Prediction of Diabeties using Machine Learning Algorithms

Diabetes scientifically termed Diabetes Mellitus is the chronic condition of high glucose in the bloodstream. The carbohydrate-rich food is broken down into glucose which is transferred into the blood. The pancreas produces a hormone known as insulin that brings the sugar from the blood to all the cells, which generates energy. However, when insulin does not play the role, glucose stays in the blood for a longer time, which can cause serious health problems. Undiagnosed diabetes can lead to serious and untreatable diseases ahead in life. The disease can affect the person irrespective of their age group and require periodic assessments for the same. There are broadly 3 types of diabetes types: Type 1, Type 2, and gestational diabetes. The detection at a budding stage is imminent because that can save millions of people from dying or at least extending their lifetime. In the world of technology and automation, using Artificial Intelligence for better predictive analysis can help identify it from the initial screening, and being an algorithmic process, the probability of facing an error is negligible. People of all gender and status can then afford and avoid the complications. The proposed method can predict budding diabetes with its approach successfully.

Overview

Installment
Dataset
Methodology
Resuls
Conclusion

Installation

Download Diabetes_Prediciton_using_ML.ipynb
Download the dataset in your working directory.
Run this notebook in colab

Dataset

The dataset used for the implementation is the PIMA dataset that is publicly available.
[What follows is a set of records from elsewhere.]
/-- Accept an entry that passed every check: its log entry is written, then the acceptance point reached or waited for. -/
def acceptDesc (m : Mach) (n t : Nat) (d : Desc) : Mach :=
  let q := m.queue n
  let (m', iv, ok) := m.takeIv t q.quad d
  let d := { d with iv := iv, ivOk := ok, logged := true, waitAck := true }
  let entry := d.bytes ++ bytesOf 4 1 ++ bytesOf 2 d.gen ++ bytesOf 2 0 ++ iv ++ bytesOf 12 0
  match m'.logPut (logAt q d.seq) (entry ++ bytesOf 32 0) with
  | (_, false) => m
  | (m, true) =>
    let m := m.setQueue n { m.queue n with live := (m.queue n).live ++ [d] }
    let dur := m.durableTenant t
    if dur ∧ m.mode = 4 then m.mirror q.quad (.accept n d.gen d.seq entry)
    else (if dur then m.mirror q.quad (.accept n d.gen d.seq entry) else m).finishAccept n d.seq false

/-- One entry of a Running queue (R365). Where the entry cannot be accepted now it stays in its ring (R382). -/
def fetch (m : Mach) (n : Nat) : Mach :=
  let q := m.queue n
  match m.queueOwner n with
  | none => m
  | some t =>
    let x := m.tenant t
    if q.state ≠ 1 ∨ x.state ≠ 1 ∨ q.head = q.tail % q.size ∨ !m.bulkReady q.quad ∨ !m.takesNew .bulk q.quad ∨ !m.takesWork t q.quad ∨ q.live.any (·.waitAck) then m
    else
      match m.translate x.rset (q.sq + 64 * q.head) false 2 t with
      | (m, none) => m.queueHalt n 0x05 t
      | (m, some spa) =>
        match (m.homeOrdered (spa / 64)).cohRead (spa / 64) with
        | (m, .line (.ok l)) =>
          let b := bytesOf 64 l.toNat
          let d := newDesc b x.gen t
          let found := d.field 4 2
          let next (m : Mach) (seq : Bool) : Mach :=
            let q := m.queue n
            m.setQueue n { q with head := (q.head + 1) % q.size, nextSeq := if seq then (q.nextSeq + 1) % 2 ^ 32 else q.nextSeq }
          if found ≠ x.gen then
            let m := m.setTenant t { x with staleDesc := (x.staleDesc + 1) % 2 ^ 32 }
            (next m false).refuseDesc n d 0x03 found
          else if d.seq ≠ q.nextSeq then (m.refuseDesc n d 0x04 q.nextSeq).queueHalt n 0x04 t
          else if d.op = 0 ∨ 0x0E < d.op then (next m true).refuseDesc n d 0x01 0
          else m.acceptDesc n t d
        | (m, _) => m.queueHalt n 0x10 t

/-! ### Pipes (R323–R326) -/

/-- The pipe a new message is placed on: an idle one, the lowest first; for an urgent message also one whose normal message
can be suspended, the one with the most free slots first. -/
def placeFor (m : Mach) (q : Nat) (hash urgent : Bool) : Option Nat :=
  match (pipesOf hash).find? (fun p => (m.pipe q p).run.isNone) with
  | some p => some p
  | none =>
    if urgent && m.act R.CIPH_SCHED_SUSPEND_EN q == 1 then
      ((pipesOf hash).filter (fun p => m.canSuspend q p)).foldl (fun (b : Option Nat) p =>
        match b with
        | none => some p
        | some x => if (m.pipe q p).saved.length < (m.pipe q x).saved.length then some p else some x) none
    else none

/-- Change the descriptor of a message. -/
def modRun (m : Mach) (n seq : Nat) (f : Desc → Desc) : Mach :=
  let q := m.queue n
  m.setQueue n { q with run := q.run.map (fun d => if d.logged ∧ d.seq = seq then f d else d) }

/-- The context a suspended message leaves in its save slot (R325): where it has got to, its counter block or tweak state there, the GHASH,
CMAC or hash state over what it has done, and its AAD, which goes before its data; the key is not in it. -/
def savedCtx (m : Mach) (c : CMsg) : SavedCtx :=
  let pos := m.posNow c
  let key := c.slot.elim [] (fun k => Crypto.ofB (m.slot k.1).key)
  let text := c.text.take pos
  let aad := if pos = 0 then min c.aad.length (Config.progress (m.free + 1) c.queue c.seq / 16 * 16) else c.aad.length
  let hash (p : Crypto.Sha) (pad : List Nat) : Nat := Crypto.beVal ((Crypto.shaOver p (pad ++ text)).flatMap (Crypto.beBytes (p.w / 8)))
  match c.mode with
  | 0 =>
    let h := Crypto.beVal (Crypto.aesEnc key (Crypto.zeros 16))
    let done := if pos = 0 then c.aad.take aad else Crypto.padTo16 c.aad ++ text
    ⟨pos, Crypto.beVal (Crypto.gcmCtr c.iv (pos / 16 + 1)), Crypto.ghashOver h done, aad⟩
  | 1 =>
    let k2 := c.slot.elim [] (fun k => Crypto.ofB (m.slot (k.1 + 1)).key)
    ⟨pos, Crypto.xtsTweak k2 (Crypto.leVal c.iv) (pos / 16), 0, 0⟩
  | 2 => ⟨pos, (Crypto.beVal c.iv + pos / 16) % 2 ^ 128, 0, 0⟩
  | 3 => ⟨pos, 0, Crypto.beVal (Crypto.cbcMac key (Crypto.chunks 16 text)), 0⟩
  | 4 => ⟨pos, 0, hash Crypto.sha256P [], 0⟩
  | 5 => ⟨pos, 0, hash Crypto.sha384P [], 0⟩
  | 6 => ⟨pos, 0, hash Crypto.sha256P (Crypto.hmacPad Crypto.sha256P key 0x36), 0⟩
  | _ => ⟨pos, 0, hash Crypto.sha384P (Crypto.hmacPad Crypto.sha384P key 0x36), 0⟩

/-- Place a message on a pipe, suspending what runs there. -/
def place (m : Mach) (q p : Nat) (c : CMsg) : Mach :=
  let x := m.pipe q p
  match x.run with
  | none => m.setPipe q p { x with run := some c }
  | some o =>
    ((m.setPipe q p ⟨some c, x.saved ++ [{ o with ctx := m.savedCtx o }]⟩).modRun o.queue o.seq (fun d => { d with suspended := true })).add R.CIPH_SUSPENDS_COUNT 1 q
The dataset can be downloaded from Kaggle: https://www.kaggle.com/uciml/pima-indians-diabetes-database. The dataset contains 768 instances and has 8 attributes that can help detect the presence of diabetes in a person. The selected dataset is a subset of a larger dataset held by the National Institutes of Diabetics and Digestive and Kidney Diseases, which targets the age from 21 years to 81 years. Diabetic patients account for 34.9% of the whole sample, whereas non-diabetic patients account for 65.1%. The dataset includes attributes like Pregnancies, Age, BMI, Insulin, Blood Pressure, Skin Thickness, and Diabetes Pedigree Function. The results are marked in the outcome column where '0' represents a healthy person while diabetic persons are marked with '1'.

Methodology

The proposed approach first prepares the dataset to feed the module. Preprocessing helps cleaning the dataset that would further increase the efficiency of training the model. To process the module, seven different algorithms are compared in order to understand which works better and more efficiently according to the approach.

Preprocessing

Model Section

Logistic Regression
K Nearest Neighbors
Support Vector Machine
Naive Bayes
Decision Tree
Random Forest
XGBoost

Results and Evaluation

The confusion matrix evaluates the performance of the models by dividing the samples into 4 classes that represent True Positives, True Negatives, False Positives, and False Negatives. The total of all the sections is represented by ‘n’ which is the sample size of the test dataset. Each algorithm is evaluated based on the evaluation matrix that included: precision, recall, f1-score, and support. The accuracies achieved are displayed in the table below:

Models	Accuracy
Logistic Regression	79.87%
K Nearest Neighbors	81.81%
Support Vector Machine	80.51%
Naive Bayes	80.51%
Decision Tree	69.48%
Random Forest	77.92%
XGBoost	78.57%

Conclusion

The reduced features and substitution of zero values with the mean of each attribute assisted in giving better training to the model which helped in achieving better outcomes. Based on the top four features, the models were developed that could easily reach up to 80%. K Nearest Neighbor achieved the highest accuracy amongst all with 81.81%. Although there is quite a room to improve the accuracy and precision of the model that would benefit people in knowing if they are susceptible to diabetes early in life. Diabetes must be detected in its early stages if it is to be treated properly and to curtail its side effects. This paper proposed a machine learning method for predicting diabetes levels. The method may also assist researchers in developing an accurate and useful tool that will reach physicians' tables to assist them in making better decisions about their diabetes state.